§ Problem: Give back an exact copy of the lines below, from the first through the line with "caches alone -/"; please stop there.

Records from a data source
────

-- ==== Sys2Proof/Laws/Scalar.lean ====
section
/-! SUPPORT. What the loads, stores, atomics and ordered accesses of the control stream do. -/

namespace Sys2Proof.Machine

/-! ### Results on states that differ in memory and caches alone -/

theorem State.nextPc_withL1 (s : State) (l : Tab (Option L1Byte)) : (s.withL1 l).nextPc = s.nextPc := by
  obtain ⟨cur⟩ := s; cases cur <;> rfl
theorem State.nextPc_withCaches (s t : State) : (s.withCaches t).nextPc = s.nextPc := by
  obtain ⟨cur⟩ := s; cases cur <;> rfl
theorem State.nextPc_withSpad (s : State) (g : Nat) (m : Tab Byte) : (s.withSpad g m).nextPc = s.nextPc := by
  have hj : ∀ h, ((s.withSpad g m).team (teamOf h)).jpf = (s.team (teamOf h)).jpf := by
    intro h
    rw [State.withSpad, State.team_setTeam]
    split
    · rename_i e; rw [e]
    · rfl
  unfold State.nextPc
  cases e : s.cur with
  | ctrl h =>
    simp only [show (s.withSpad g m).cur = .ctrl h from e, State.wordBytes, hj]; rfl
  | vec h =>
    simp only [show (s.withSpad g m).cur = .vec h from e, State.wordBytes, hj]; rfl
  | verge n =>
    simp only [show (s.withSpad g m).cur = .verge n from e]; rfl

theorem State.isControl_withL1 (s : State) (l : Tab (Option L1Byte)) : (s.withL1 l).isControl = s.isControl := rfl

/-- A load's end: the register result on the state with other L1 bytes. -/
theorem State.loadResult_of (s : State) (n : Nat) (p : Place) (d : BitVec 5) (v : W64) (l : Tab (Option L1Byte)) (hc : s.isControl = true)
    (hs : s.FillsLine (s.coreOf s.cur) n p l) : s.LoadResult n p d v ((s.withL1 l).putX d v).advance :=
  ⟨l, hs, by rw [← State.nextPc_withL1 s l]; exact State.controlResult_putX (s.withL1 l) d v hc⟩

/-- WHAT A LOAD DOES (R64). -/
theorem scalarLoad_result (n : Nat) (signed : Bool) (d a : BitVec 5) (i : BitVec 14) (s : State) (p : Place) (hc : s.isControl = true)
    (hp : s.resolve s.cur (s.eaOf a i) n .load = .ok p) (hr : s.loadReady n p) :
    ∃ t, scalarLoad n signed d a i s = .next t ∧ s.LoadResult n p d (extendBytes signed n (s.loadValue false n p)) t := by
  obtain ⟨l, h1, h2⟩ := readPlace_load s (s.eaOf a i) p n .load (.inl rfl) hr
  refine ⟨_, controlOp_ok hc ?_, State.loadResult_of s n p d _ l hc h2⟩
  show (do let q ← resolveM (s.eaOf a i) n .load
           let bs ← readPlace (s.eaOf a i) q n false .load
           modify fun s => s.putX d (extendBytes signed n (leNat bs)) : M Unit) s = _
  rw [M.bind_ok (resolveM_ok hp), M.bind_ok h1]
  rfl

/-- A load or store whose checks fail traps (R58). -/
theorem scalarLoad_trap (n : Nat) (signed : Bool) (d a : BitVec 5) (i : BitVec 14) (s : State) (t : Trap) (hc : s.isControl = true)
    (hp : s.resolve s.cur (s.eaOf a i) n .load = .error t) : scalarLoad n signed d a i s = .next (s.takeTrap t) := by
  refine controlOp_trap hc ?_
  show (do let q ← resolveM (s.eaOf a i) n .load
           let bs ← readPlace (s.eaOf a i) q n false .load
           modify fun s => s.putX d (extendBytes signed n (leNat bs)) : M Unit) s = _
  rw [M.bind_error (resolveM_error hp)]
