-- ==== Sys2Proof/Laws/Slh.lean ====
section
/-! SUPPORT. A signature that SLH-DSA makes under a secret verifies against the secret's public key (R337), and the lengths of its
parts. -/

namespace Sys2Proof.Machine

theorem keccakRound_length (a : List W64) (rc : W64) : (keccakRound a rc).length = 25 := by simp [keccakRound]

theorem keccak_length (a : List W64) : (keccak a).length = 25 := by
  unfold keccak
  suffices h : ∀ (l : List W64) (a : List W64), l ≠ [] → (l.foldl keccakRound a).length = 25 from h _ a (by simp [keccakRc])
  intro l
  induction l with
  | nil => intro _ h; exact absurd rfl h
  | cons x l ih =>
    intro a _
    rcases l with _ | ⟨y, l⟩
    · exact keccakRound_length a x
    · exact ih _ (by simp)

theorem shakeAbsorb_length : ∀ (n : Nat) (p : List Byte) (a : List W64), a.length = 25 → (shakeAbsorb n p a).length = 25
  | 0, _, _, h => h
  | n + 1, p, _, _ => shakeAbsorb_length n (p.drop 136) _ (keccak_length _)

theorem flatten_length (n : Nat) : ∀ l : List (List Byte), (∀ x ∈ l, x.length = n) → l.flatten.length = n * l.length
  | [], _ => by simp
  | x :: l, h => by
    have ih := flatten_length n l (fun y hy => h y (List.mem_cons_of_mem x hy))
    simp [ih, h x (List.mem_cons_self ..), Nat.mul_add, Nat.add_comm]



theorem shakeBytes_length (m : List Byte) (n : Nat) (h : n ≤ 136) : (shakeBytes m n).length = n := by
  have e : (shake256 m ((n + 7) / 8)).length = (n + 7) / 8 := by
    simp only [shake256, List.length_take]
    rw [shakeAbsorb_length _ _ _ (by simp)]
    omega
  have f : ((shake256 m ((n + 7) / 8)).map (fun w => leBytes 8 w.toNat)).flatten.length = 8 * ((n + 7) / 8) := by
    rw [flatten_length 8 _ (by simp only [List.mem_map]; rintro x ⟨w, -, rfl⟩; exact leBytes_length 8 _), List.length_map, e]
  rw [shakeBytes, List.length_take, f]
  omega

theorem slhHash_length (seed adrs m : List Byte) : (slhHash seed adrs m).length = 32 := shakeBytes_length _ 32 (by omega)

/-- Part i of some values of 32 bytes each is value i. -/
theorem slhPart_flatten : ∀ (l : List (List Byte)) (i : Nat) (rest : List Byte), (∀ x ∈ l, x.length = 32) → i < l.length →
    slhPart (l.flatten ++ rest) i = l.getD i []
  | [], _, _, _, hi => absurd hi (by simp)
  | x :: l, 0, rest, h, _ => by
    have hx := h x (List.mem_cons_self ..)
    simp [slhPart, List.append_assoc, ← hx]
  | x :: l, i + 1, rest, h, hi => by
    have hx := h x (List.mem_cons_self ..)
    have ih := slhPart_flatten l i rest (fun y hy => h y (List.mem_cons_of_mem x hy)) (by simpa using hi)
    rw [slhPart] at ih
    rw [slhPart, List.flatten_cons, List.append_assoc, show 32 * (i + 1) = x.length + 32 * i from by rw [hx]; omega,
      ← List.drop_drop, List.drop_left, ih, List.getD_cons_succ]

/-- The values after the first ones. -/
theorem drop_flatten (a b : List (List Byte)) (n : Nat) (h : ∀ x ∈ a, x.length = 32) (hn : a.length = n) :
    (a ++ b).flatten.drop (32 * n) = b.flatten := by
  rw [List.flatten_append, show 32 * n = a.flatten.length from by rw [flatten_length 32 a h, hn], List.drop_left]

theorem getD_left {α : Type} (a b : List α) (d : α) (i : Nat) (h : i < a.length) : (a ++ b).getD i d = a.getD i d := by
  simp [List.getD_eq_getElem?_getD, List.getElem?_append_left h]

theorem getD_right {α : Type} (a b : List α) (d : α) (i : Nat) (h : a.length ≤ i) : (a ++ b).getD i d = b.getD (i - a.length) d := by
  simp [List.getD_eq_getElem?_getD, List.getElem?_append_right h]

/-! ### Trees -/

/-- Climbing from a node by the path of its leaf ends at the node above. -/
theorem slhClimb_path (seed : List Byte) (adrs : Nat → Nat → List Byte) (leaf : Nat → List Byte) (idx : Nat) : ∀ n j : Nat,
    slhClimb seed adrs idx ((List.range' j n).map (fun j => slhNode seed adrs leaf j (if idx / 2 ^ j % 2 = 0 then idx / 2 ^ j + 1 else idx / 2 ^ j - 1)))
      j (slhNode seed adrs leaf j (idx / 2 ^ j)) = slhNode seed adrs leaf (j + n) (idx / 2 ^ (j + n))
  | 0, _ => rfl
  | n + 1, j => by
    have ih := slhClimb_path seed adrs leaf idx n (j + 1)
    have e : idx / 2 ^ (j + 1) = idx / 2 ^ j / 2 := by rw [Nat.pow_succ, Nat.div_div_eq_div_mul]
    rw [List.range'_succ, List.map_cons, slhClimb]
    rw [show j + (n + 1) = j + 1 + n from by omega]
    rw [← ih]
    congr 1
    rw [slhNode, e]
    by_cases c : idx / 2 ^ j % 2 = 0
    · rw [if_pos c, if_pos c, show 2 * (idx / 2 ^ j / 2) = idx / 2 ^ j from by omega]
    · rw [if_neg c, if_neg c, show 2 * (idx / 2 ^ j / 2) + 1 = idx / 2 ^ j from by omega,
        show 2 * (idx / 2 ^ j / 2) = idx / 2 ^ j - 1 from by omega]

theorem slhClimb_top (seed : List Byte) (adrs : Nat → Nat → List Byte) (leaf : Nat → List Byte) (idx h : Nat) :
    slhClimb seed adrs idx (slhPath seed adrs leaf idx h) 0 (leaf idx) = slhNode seed adrs leaf h (idx / 2 ^ h) := by
  have := slhClimb_path seed adrs leaf idx h 0
  simpa [slhPath, List.range_eq_range', slhNode] using this
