-- ==== Sys2Proof/Tests/Slice0.lean ====
section
/-! SUPPORT. Tests of the model: the smoke tests of WellFormed, words written out from the spec's encodings, small steps with results
taken from the spec's examples or computed by hand from its rules, and for each statement a state that meets its hypotheses. -/

namespace Sys2Proof.Tests

set_option maxRecDepth 100000

open Sys2Proof.Machine

/-! ### WellFormed -/

theorem smoke_shift : Instr.illFormed (.slli 1 2 64) = some .reservedValue ∧ Instr.illFormed (.srli 1 2 64) = some .reservedValue
    ∧ Instr.illFormed (.srai 1 2 64) = some .reservedValue := by decide
theorem smoke_scalar_shift : Instr.illFormed (.sshli 1 2 64) = some .reservedValue
    ∧ Instr.illFormed (.sshri 1 2 64) = some .reservedValue := by decide
theorem smoke_destination3 : Instr.illFormed (.vadd (.repl 0 1) (.main 0) (.main 0)) = some .reservedValue
    ∧ Instr.illFormed (.vsel (.last 1) (.main 0) (.main 0)) = some .reservedValue
    ∧ Instr.illFormed (.vscan (.last 1) (.main 0) (.main 0)) = some .reservedValue := by decide
theorem smoke_destination2 : Instr.illFormed (.vabs (.last 1) (.main 0)) = some .reservedValue
    ∧ Instr.illFormed (.vcomp (.repl 0 0) (.main 0)) = some .reservedValue := by decide
theorem smoke_destination_imm : Instr.illFormed (.vaddi (.last 1) (.main 0) 1) = some .reservedValue
    ∧ Instr.illFormed (.vslup (.repl 1 0) (.main 0) 1) = some .reservedValue := by decide
theorem smoke_vidx : Instr.illFormed (.vidx (.last 1)) = some .reservedValue := by decide
theorem smoke_groups : Instr.illFormed (.vconfc (.last 1) (.main 0) 0) = some .reservedValue
    ∧ Instr.illFormed (.vgrp (.last 1) (.main 0) 0) = some .reservedValue := by decide
theorem smoke_conversion_type : Instr.illFormed (.vcvt (.main 0) (.main 0) 14) = some .reservedValue
    ∧ Instr.illFormed (.vcvtw (.main 0) (.main 0) 15) = some .reservedValue
    ∧ Instr.illFormed (.vcvtn (.main 0) (.main 0) 14) = some .reservedValue := by decide
theorem smoke_svl : Instr.illFormed (.svl 0 5) = some .reservedValue ∧ Instr.illFormed (.svl 0 14) = some .reservedValue := by decide
theorem smoke_vmode_unselected :
    Instr.illFormed (.vmode ⟨false, false, false, false, false, false, 1, 0, false, false, false, 0, false, 0⟩) = some .reservedBit := by decide
theorem smoke_vmode_value :
    Instr.illFormed (.vmode ⟨true, false, false, false, false, false, 14, 0, false, false, false, 0, false, 0⟩) = some .reservedValue := by decide
theorem smoke_nest : Instr.illFormed (.vnest 11 1) = some .reservedValue := by decide
theorem smoke_break : Instr.illFormed (.kbefore 0 1 false 1) = some .reservedBit
    ∧ Instr.illFormed (.kthrough 0 1 false 1) = some .reservedBit := by decide
theorem smoke_load : Instr.illFormed (.vld (.repl 0 0) 1) = some .reservedValue ∧ Instr.illFormed (.vlds (.last 1) 1 2) = some .reservedValue
    ∧ Instr.illFormed (.vldx (.last 1) 1 (.main 0) 0) = some .reservedValue
    ∧ Instr.illFormed (.vldh (.last 1) 1 (.main 0)) = some .reservedValue := by decide
theorem smoke_atomic : Instr.illFormed (.vamoadd (.repl 0 0) 1 (.main 0) 8) = some .reservedValue := by decide
theorem smoke_append : Instr.illFormed (.vappend (.main 0) 0 (.main 1) false 0) = some .reservedBit
    ∧ Instr.illFormed (.vappend (.main 0) 0 (.repl 0 0) true 0) = some .reservedValue := by decide
theorem smoke_products : Instr.illFormed (.mma 0 1 2 false 6) = some .reservedValue ∧ Instr.illFormed (.mmag 0 1 2 0 false 6) = some .reservedValue
    ∧ Instr.illFormed (.mmas 0 1 2 0 false 6) = some .reservedValue := by decide
theorem smoke_descent : Instr.illFormed (.mdsc 0 1 2 1 0 false 0) = some .reservedValue ∧ Instr.illFormed (.mcvt 0 1 2 false 5) = some .reservedValue := by
  decide
theorem smoke_lookup : Instr.illFormed (.klq 0 15 1 1 1) = some .reservedValue ∧ Instr.illFormed (.klu 0 1 15 1 1) = some .reservedValue
    ∧ Instr.illFormed (.klq 0 1 1 1 0) = some .reservedBit := by decide
theorem smoke_index : Instr.illFormed (.probe 15 0 1 0 0) = some .reservedValue ∧ Instr.illFormed (.gix 15 0 1 0 0) = some .reservedValue
    ∧ Instr.illFormed (.six 0 1 2 0 3 0) = some .reservedValue ∧ Instr.illFormed (.gix 0 1 2 0 13) = some .reservedValue := by decide
theorem smoke_copy : Instr.illFormed (.cpy 0 1 2 3 0 0) = some .reservedBit := by decide
theorem smoke_level : Instr.illFormed (.lnset 0 1 2 6) = some .reservedValue := by decide
theorem smoke_ldacq : Instr.illFormed (.ldacq 0 1 true 3 .dv) = some .reservedValue := by decide
theorem smoke_tinv : Instr.illFormed (.tinv 1 2 3) = some .reservedValue := by decide
theorem smoke_good : Instr.illFormed (.slli 1 2 63) = none ∧ Instr.illFormed (.vadd (.last 0) (.repl 0 1) (.main 3)) = none := by decide

/-! ### Words that the spec writes out with their encodings -/

theorem word_upper : decode 0x1D392345 = .ok (.lui 7 0x12345) := by and_intros <;> rfl
theorem word_store : decode 0x27B50000 = .ok (.std 22 20 0) := by and_intros <;> rfl
theorem word_registers : decode (0x01 * 2 ^ 24 + 3 * 2 ^ 19 + 1 * 2 ^ 14 + 2 * 2 ^ 9) = .ok (.add 3 1 2)
    ∧ decode (0x13 * 2 ^ 24 + 31 * 2 ^ 19 + 30 * 2 ^ 14 + 29 * 2 ^ 9) = .ok (.remu 31 30 29) := by and_intros <;> rfl
theorem word_immediate : decode (0x14 * 2 ^ 24 + 5 * 2 ^ 19 + 6 * 2 ^ 14 + 0x3FFF) = .ok (.addi 5 6 0x3FFF) := by and_intros <;> rfl
theorem word_load : decode (0x20 * 2 ^ 24 + 11 * 2 ^ 19 + 10 * 2 ^ 14 + 8) = .ok (.ld 11 10 8) := by and_intros <;> rfl
theorem word_branches : decode 0x30370005 = .ok (.beq 6 28 5) := by and_intros <;> rfl
theorem word_stream : decode 0x39B80000 = .ok (.rqpop 23)
    ∧ decode 0x3B000004 = .ok (.vdrain .sy)
    ∧ decode 0x3B000000 = .ok (.vdrain .tm) := by and_intros <;> rfl
theorem word_elements : decode 0x40030302 = .ok (.vadd (.main 3) (.main 3) (.main 2))
    ∧ decode 0x48040142 = .ok (.vfma (.main 4) (.main 1) (.oper 2))
    ∧ decode 0x57028001 = .ok (.vaddi (.main 2) (.last 0) 1) := by and_intros <;> rfl
theorem word_conversions : decode 0x61020101 = .ok (.vcvtw (.main 2) (.main 1) 1) := by and_intros <;> rfl
theorem word_comparisons : decode 0x68010407 = .ok (.vcge 1 (.main 4) (.main 7))
    ∧ decode 0x65020140 = .ok (.vclt 2 (.main 1) (.oper 0)) := by and_intros <;> rfl
theorem word_reductions : decode 0x690501C0 = .ok (.vredsum (.main 5) (.main 1) (.repl 0 0)) := by and_intros <;> rfl
theorem word_permutes : decode 0x70020604 = .ok (.vperm (.main 2) (.main 6) (.main 4))
    ∧ decode 0x74BA0100 = .ok (.vextr 11 10 2) := by and_intros <;> rfl
theorem word_masks : decode 0x7A250000 = .ok (.kandn 1 1 2)
    ∧ decode 0x7C04000D = .ok (.kpop 1 13)
    ∧ decode 0x7B200000 = .ok (.kset 1) := by and_intros <;> rfl
theorem word_scalars : decode 0x80007000 = .ok (.sadd 0 0 7)
    ∧ decode 0x8388F000 = .ok (.smax 8 8 15)
    ∧ decode 0x82423000 = .ok (.smin 4 2 3)
    ∧ decode 0x81225000 = .ok (.ssub 2 2 5)
    ∧ decode 0x85750002 = .ok (.sshli 7 5 2)
    ∧ decode 0x88500000 = .ok (.svl 5 0) := by and_intros <;> rfl
theorem word_mode : decode 0x89FE0000 = .ok (.vmode ⟨true, true, true, true, true, true, 8, 0, false, false, false, 0, false, 0⟩)
    ∧ decode 0x89080160 = .ok (.vmode ⟨false, false, false, false, true, false, 0, 0, false, false, true, 3, false, 0⟩)
    ∧ decode 0x8A400000 = .ok (.vlen 4) := by and_intros <;> rfl
theorem word_loops : decode 0x8B600008 = .ok (.vloop 12 8)
    ∧ decode 0x8C300009 = .ok (.vloopnz 6 9)
    ∧ decode 0x8E100000 = .ok (.vreply 1)
    ∧ decode 0x8F000000 = .ok .vend := by and_intros <;> rfl
theorem word_dependence : decode 0x90020100 = .ok (.vconf (.main 2) (.main 1))
    ∧ decode 0x91800103 = .ok (.vconfc (.last 0) (.main 1) 3)
    ∧ decode 0x92020201 = .ok (.vpart 2 (.main 2) 1)
    ∧ decode 0x94840016 = .ok (.kthrough 4 1 true 6)
    ∧ decode 0x960605C0 = .ok (.vcprop (.main 6) (.main 5) (.repl 0 0))
    ∧ decode 0x97030100 = .ok (.vcomp (.main 3) (.main 1))
    ∧ decode 0x98070300 = .ok (.vexpand (.main 7) (.main 3))
    ∧ decode 0x9A040102 = .ok (.vgrp (.main 4) (.main 1) 2) := by and_intros <;> rfl
theorem word_faultMask : decode 0x99A40000 = .ok (.vfchk 5 1)
    ∧ decode 0x99040001 = .ok (.vfchkR 1) := by and_intros <;> rfl
theorem word_vectorMemory : decode 0xA002C000 = .ok (.vld (.main 2) 12)
    ∧ decode 0xA2020003 = .ok (.vlds (.main 2) 0 3)
    ∧ decode 0xA30CD006 = .ok (.vsts (.main 12) 13 6)
    ∧ decode 0xA5031010 = .ok (.vstx (.main 3) 1 (.main 1) 0) := by and_intros <;> rfl
theorem word_appendAndHandles : decode 0xB30A7000 = .ok (.vappend (.main 10) 7 (.main 0) false 0)
    ∧ decode 0xB3023055 = .ok (.vappend (.main 2) 3 (.main 5) true 1)
    ∧ decode 0xB4032010 = .ok (.vldh (.main 3) 2 (.main 1)) := by and_intros <;> rfl
theorem word_matrix : decode 0xC0CB0000 = .ok (.matt 12 11)
    ∧ decode 0xC1000000 = .ok .mdet
    ∧ decode 0xC2450000 = .ok (.mzero 4 5)
    ∧ decode 0xC34B2008 = .ok (.mma 4 11 2 false 1)
    ∧ decode 0xC3123048 = .ok (.mma 1 2 3 true 1)
    ∧ decode 0xC4123418 = .ok (.mmas 1 2 3 4 false 3)
    ∧ decode 0xC5123288 = .ok (.mmag 1 2 3 5 false 1)
    ∧ decode 0xC589A0C8 = .ok (.mmag 8 9 10 1 true 1) := by and_intros <;> rfl
theorem word_matrixTransfers : decode 0xC7900604 = .ok (.ptrd 9 12 1 0)
    ∧ decode 0xC8400300 = .ok (.mrd 4 6)
    ∧ decode 0xC9400300 = .ok (.mwr 4 6)
    ∧ decode 0xCA465008 = .ok (.mcvt 4 6 5 false 1)
    ∧ decode 0xCA465048 = .ok (.mcvt 4 6 5 true 1) := by and_intros <;> rfl
theorem word_handleRegisters : decode 0xD0250007 = .ok (.hset 2 5 7)
    ∧ decode 0xD0200008 = .ok (.hsetZ 2)
    ∧ decode 0xD1000000 = .ok (.hld 0 0)
    ∧ decode 0xD2030000 = .ok (.hst 0 3) := by and_intros <;> rfl
theorem word_lookup : decode 0xD30CE601 = .ok (.klq 0 12 14 6 1)
    ∧ decode 0xD40CE000 = .ok (.klu 0 12 14 0 0) := by and_intros <;> rfl
theorem word_copies : decode 0xD8901000 = .ok (.cpy 9 0 1 0 0 0)
    ∧ decode 0xDA89A001 = .ok (.lnset 8 9 10 1)
    ∧ decode 0xDA000008 = .ok .lnsetZ := by and_intros <;> rfl
theorem word_ordering : decode 0xEA000003 = .ok (.fence .dv)
    ∧ decode 0xEA00000B = .ok (.fenceRl .dv)
    ∧ decode 0xEA000014 = .ok (.fenceAq .sy)
    ∧ decode 0xEB017403 = .ok (.waitge 5 26 .dv)
    ∧ decode 0xEC017403 = .ok (.waitne 5 26 .dv) := by and_intros <;> rfl
theorem word_barriers : decode 0xED052A03 = .ok (.expect 20 21 .dv)
    ∧ decode 0xEE352A03 = .ok (.arrive 6 20 21 .dv)
    ∧ decode 0xEF050C03 = .ok (.bwait 20 6 .dv) := by and_intros <;> rfl
theorem word_system : decode 0xF0280001 = .ok (.srr 5 0 1)
    ∧ decode 0xF029C109 = .ok (.srr 5 7 0x109)
    ∧ decode 0xF101D108 = .ok (.srw 7 8 0x108)
    ∧ decode 0xF2000000 = .ok .ecall
    ∧ decode 0xF3000000 = .ok .eret
    ∧ decode 0xF4000000 = .ok .exit
    ∧ decode 0xFA000000 = .ok .brk
    ∧ decode 0xF501C000 = .ok (.yield 7)
    ∧ decode 0xF6050000 = .ok (.launch 20) := by and_intros <;> rfl
theorem word_faultPath : decode 0xF7029600 = .ok (.tinv 10 11 0)
    ∧ decode 0xF8298000 = .ok (.fqpop 5 6)
    ∧ decode 0xF92A1200 = .ok (.fqreplay 5 8 9) := by and_intros <;> rfl
theorem word_unassigned : decode 0xFF000000 = .error .unassigned ∧ decode 0x8F000001 = .error .reservedBit
    ∧ decode 0x2C000000 = .error .unassigned := by and_intros <;> rfl
theorem word_table : decodeTableWord 32 0xF501C000 = some (.yield 7) ∧ decodeTableWord 32 0xFF000000 = none := by and_intros <;> rfl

────

§ Your response:
-- ==== Sys2Proof/Laws/Scalar.lean ====
section
/-! SUPPORT. What the loads, stores, atomics and ordered accesses of the control stream do. -/

namespace Sys2Proof.Machine

/-! ### Results on states that differ in memory and caches alone -/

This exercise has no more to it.